Similarly, the decoupler functions also demonstrated significant speed improvements, with the mlm function running in just 12 seconds on the GPU compared to 83 seconds on the CPU, and the wsum method completing in just 26 seconds on the GPU compared to 16 minutes and 10 seconds on the CPU. 
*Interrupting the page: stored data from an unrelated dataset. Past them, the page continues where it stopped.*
/-- Bytes that a load still to come has taken before the thread's earlier accesses, with their poison (R126). -/
structure Early where
  pa : Nat
  bytes : List (Byte × Bool)
  /-- the order that the stores of them carry (R127) -/
  order : Clock := []
  deriving DecidableEq, Repr

/-- Where an outstanding result goes. -/
inductive OutDest where
  /-- a lane register, or a pair -/
  | lane (d : Reg) (wide : Bool)
  | bound (k : Reg8)
  /-- uniform registers of the group -/
  | uni (ds : List Reg)
  | hyp (h : Reg8)
  /-- no register: the acceptance of a group's tile operation, which its lookahead counts to (R234) -/
  | accept
  deriving DecidableEq, Repr

/-- An outstanding long-latency result with the instructions its lookahead still lets issue (R15,
R50, R234). -/
structure Out where
  id : Nat
  /-- the instruction, its address and the intermediate address -/
  pc : W64 := 0
  va : Nat := 0
  ipa : Nat := 0
  dest : OutDest
  left : Nat
  val : OutVal
  /-- registers of the destination, or 32-bit words of the vector, that an instruction of the lookahead has written
  (R234) -/
  contested : List Nat := []
  /-- a refresh follows when it lands (R133) -/
  acq : Bool := false
  /-- the flags it raises when it completes (R99) -/
  flags : Flags := 0
  /-- its record is answered: it performs its access again, from the translation on (R204) -/
  again : Bool := false
  deriving DecidableEq, Repr

/-- The architectural waits and holds of a thread (R149). -/
inductive Wait where
  | none
  /-- `bwait` on the named registers, with a finite timeout or none -/
  | bound (mask : Byte) (finite : Bool)
  /-- `bar.wait` or `bar.sync` for the phase after `parity` of the barrier at a physical address -/
  | barrier (pa : Nat) (parity : Bool)
  /-- arrived at a collective of a domain -/
  | collective (dom : Domain)
  /-- the next instruction touches a uniform register whose result, the named one, is outstanding (R322) -/
  | parked (out : Nat)
  /-- a clear presence bit of a scratchpad line -/
  | presence (line : Nat)
  /-- a page walk, of a load or atomic where `load` is true -/
  | walk (id : Nat) (load : Bool)
  | stealLanding
  /-- an `mfence` (`fence` true) or `mwait` that has executed and not completed -/
  | matrix (fence : Bool)
  /-- a quarter's full matrix queue, or a busy tile sequencer where none is named -/
  | queue (quarter : Option Nat)
  | table
  | spawn
  /-- no free copy command number -/
  | copySlot
  /-- a request held for a cluster whose ingress is closed (R418), of a load or atomic where `load` is true -/
  | remote (cluster : Nat) (load : Bool)
  /-- a filed record of the partition awaits an answer -/
  | fault (part handle : Nat)
  /-- a replayable fault waits for space in the trap queue: the number of its record -/
  | space (key : Nat)
  | yield
  /-- a trap within a lookahead, taken once the outstanding results have landed (R234) -/
  | trap (cause detail : Nat) (info : W32)
  /-- no trap handler and no record could hold the thread: halted partition -/
  | stopped
  deriving DecidableEq, Repr

/-- Whether a wait is one of the architectural waits of R149: a wait for a free command number, for the results that a
trap awaits, or for the walk or a gated cluster of a store or a fetch is none. -/
def Wait.isArch : Wait → Bool
  | .none | .copySlot | .trap _ _ _ => false
  | .walk _ load | .remote _ load => load
  | _ => true

/-- The registers an access was formed from, kept while it is held (R204). -/
structure Snap where
  v : Vector W32 64
  s : Vector W64 64
  h : Vector HVec 8
  /-- the step at which it was held: the threads of one portion share it -/
  since : Nat
  /-- the word -/
  word : Nat := 0
  deriving DecidableEq, Repr

/-- A pending user-level interrupt: who raised it (R209, R334). -/
inductive Uint where
  | program
  | preley
  deriving DecidableEq, Repr

/-- The state of a thread slot. -/
structure Thread where
  live : Bool := false
  tti : Nat := 0
  pc : W64 := 0
  v : Vector W32 64 := Vector.replicate 64 0
  p : Byte := 1
  b : Vector Bound 8 := Vector.replicate 8 {}
  fresh : Byte := 0
  lastto : Bool := false
  rng : W64 := 0
  trappc : W64 := 0
  trapcause : W64 := 0
  framebase : W64 := 0
  cpbase : W64 := 0
  trailbase : W64 := 0
  /-- the choice stack, newest first; DEPTH is its length -/
  stk : List Choice := []
  /-- the trail, newest first; TTOP is its length -/
  trl : List Trail := []
  /-- its search frame is still to be zeroed: a page of it did not translate (R308) -/
  frameDue : Bool := false
  wait : Wait := .none
  /-- instructions issued since the thread left its last architectural wait, at most 256 (R151) -/
  since : Nat := 256
  /-- an architectural wait has ended, and it has issued nothing since (R159) -/
  woken : Bool := false
  age : Nat := 0
  lastIssue : Nat := 0
  /-- the page walk of the instruction at `pc` has completed -/
  walked : Bool := false
  /-- the instruction at `pc` has issued before and is performed again (the model's own) -/
  again : Bool := false
  /-- what the device keeps of the access it holds (R204) -/
  snap : Option Snap := none
  /-- the word at `pc` was held by a record before it was fetched, or in a refresh: no interrupt comes before it (R204) -/
  owed : Bool := false
  /-- the step at which its portion came to wait for a schedule entry: the threads of one portion share it (R51, R76) -/
  portion : Option Nat := none
  /-- a line whose clean copy a soft error has struck, until it is read (R207) -/
  struck : Option Nat := none
  uint : Option Uint := none
  /-- a thread of a spawn group has not yet issued: its first instruction is an acquire (R306) -/
  firstAcquire : Bool := false
  /-- refresh before the next instruction: the context was restored (R210) -/
  restored : Bool := false
  sb : List StoreEnt := []
  outs : List Out := []
  /-- what loads still to come have taken early (R126) -/
  early : List Early := []
  /-- it goes on, though loads stand whose lookahead has ended: they may be satisfied after its later accesses (R126) -/
  beyond : Bool := false
  /-- the narrow scope of a release fence whose first store is still to come (R127, R131) -/
  fence : Option Sc := none
  vPoison : BitVec 64 := 0
  pPoison : Byte := 0
  bPoison : Byte := 0
  /-- a soft error of its Trellis or directory entries waits for it (R207) -/
  trellisError : Bool := false
  directoryError : Bool := false
  /-- when each lane register was last written (R348) -/
  stamps : Tbl Nat Nat := []
  deriving DecidableEq, Repr

/-! ## Groups (R32, R98, R109, R336, R338, R355, R369) -/

/-- An operand of an `mma`: lane registers of its format, or a descriptor's two words (R340, R342). -/
inductive MatOpnd where
  | lanes (r : Reg) (fmt : Nat)
  | desc (w0 w1 : W64)
  deriving DecidableEq, Repr

/-- What an operation of a matrix queue does, with the uniform registers it read (R338, R345). -/
inductive MatKind where
  | mma (a b : MatOpnd) (shape : W64) (sparse : Option W64) (fp8 : Bool)
  | zero
  deriving DecidableEq, Repr

/-- An operation of a matrix queue. -/
structure MatOp where
  acc : Nat
  kind : MatKind
  pc : W64 := 0
  /-- lanes of the quarter that held a live thread when it was accepted -/
  lanes : List Nat := []
  /-- the start of its stability window, and what happens before that (R348) -/
  window : Nat := 0
  before : Clock := []
  performed : Bool := false
  /-- the rows and columns it has computed -/
  rows : List Nat := []
  cols : List Nat := []
  deriving DecidableEq, Repr

/-- Which tile instruction runs. -/
inductive TileKind where
  | gemm
  | quant
  | copy (rm : TileRm) (sat : Bool)
  deriving DecidableEq, Repr

/-- A tile operation in progress (R355): its entries read, its NBV latched. -/
structure TileOp where
  kind : TileKind
  dst : Vector W64 4
  srcA : Vector W64 4
  srcB : Vector W64 4
  /-- the physical address of its barrier -/
  bar : Nat
  nbv1 : Bool
  pc : W64
  /-- held for a replay, and the number of the record that holds it -/
  held : Bool := false
  key : Nat := 0
  /-- a touched working accumulator leaves the tiles not yet written undefined (R357) -/
  spoiled : Bool := false
  deriving DecidableEq, Repr

/-- The kind of a copy command (R362). -/
inductive CopyKind where
  | flat | gather | scatter
  deriving DecidableEq, Repr

/-- A copy command with the registers it read (R362, R364). -/
structure CopyCmd where
  kind : CopyKind
  dst : W64
  src : W64
  count : W64
  idx : W64
  /-- the physical address of its barrier -/
  bar : Nat
  group : GId
  slots : List Nat
  pc : W64
  /-- chunks landed, and chunks held for a replay -/
  landed : List Nat := []
  held : List Nat := []
  bytesLanded : Nat := 0
  /-- scratchpad lines it cleared, with the bytes it has still to land in each (R365) -/
  cleared : Tbl Nat Nat := []
  /-- its place in the order of issue (R163), and the chunks that an answer lets replay (R211) -/
  seq : Nat := 0
  again : List Nat := []
  /-- its place in the order of acceptance (R365) -/
  accepted : Nat := 0
  /-- elements of a `cpys` that have not landed, with the index that was read for each, whose lines are cleared (R365) -/
  indexed : Tbl Nat Nat := []
  /-- bytes that the command both reads and writes and has written, as they stood before, with their poison (R366) -/
  kept : Tbl Nat (Byte × Bool) := []
  /-- the context of its group, which a spill may take from its place (R213) -/
  ctx : Nat := 0
  deriving DecidableEq, Repr

/-- A barrier token (R369). -/
structure Token where
  addr : Nat
  parity : Bool
  deriving DecidableEq, Repr

/-- The state of a group slot. -/
structure Group where
  live : Bool := false
  /-- before placement 16 (DESIGN CHOICE, log 3) -/
  width : Nat := 16
  launch : Nat := 0
  team : Nat := 0
  tgi : Nat := 0
  s : Vector W64 64 := Vector.replicate 64 0
  q : Byte := 1
  h : Vector HVec 8 := Vector.replicate 8 0
  accFirst : Nat := 0
  accCount : Nat := 0
  /-- the pool set of each ck, where it is mapped -/
  cmap : Vector (Option Nat) 4 := Vector.replicate 4 none
  fpstat : Flags := 0
  /-- the cycle of its core in which it last raised flags, and those (R99) -/
  flagsAt : Nat := 0
  flagsNow : Flags := 0
  nbv1 : Bool := false
  level : Nat := 23
  busy : Bool := false
  stepNo : Nat := 0
  trapvec : W64 := 0
  tile : Option TileOp := none
  /-- the operations of each quarter, oldest first, until the `mwait` after them returns -/
  mq : Tbl Nat (List MatOp) := []
  /-- when each quarter's latest `mfence` completed, and what happened before it -/
  fenceAt : Tbl Nat Nat := []
  fenceOrder : Tbl Nat Clock := []
  /-- accumulator blocks changed since the latest `mwait`, as they stood at it (R218) -/
  accOld : Tbl Nat (List Byte) := []
  placedAt : Nat := 0
  /-- the number of its context -/
  ctx : Nat := 0
  /-- newest first -/
  tokens : List Token := []
  /-- commands of portions that wait for a free command number (R364) -/
  copyWait : List CopyCmd := []
  /-- a launch-fatal record of its matrix units is filed (the model's own) -/
  fatal : Bool := false
  sPoison : BitVec 64 := 0
  qPoison : Byte := 0
  /-- poisoned 64-bit words of h0 to h7, word i of hk at bit 64k + i -/
  hPoison : BitVec 512 := 0
  deriving DecidableEq, Repr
Overall, these results demonstrate the potential for GPU acceleration to make scRNA-seq analysis faster and more efficient. These benchmark results are summarized in Table 1.

Function CPU  GPU Speedup
Whole notebook(excluding decoupler functions) 1,106 s  (18.5 min) 51 s 21x
Preprocessing 74 s  8 s 9x
Regress out 27 s 1.6 s 16x
PCA 35 s 0.7 s 50x
HVG (Seurat v3) 3.2 s 0.4 s 8x
Harmony 417 s 18 s 23x
Neighbors 22 s 5.1 s 4.3x
UMAP 36 s 0.4 s 90x
TSNE 133 s 2.4 s 55x
Louvain 17 s 0.6 s 28x
Leiden 14 s 0.2 s 70x
Logistic regression 58 s 3.7 s 15x
Draw graph (FA2) 256 s 0.3 s 850x
run_mlm (DoRothEA) 83 s 12 s 7x
Run_wsum (PROGENy) 970 s (16 min) 26 s 37x
Table 1. Server node benchmark for a dataset of 90,000 cells

In addition to the previous benchmark results, running a sample rapids-singlecell notebook with 500 K cells on the server node takes about 2 minutes when using rapids-singlecell. The same analysis takes about 41 minutes on the CPU.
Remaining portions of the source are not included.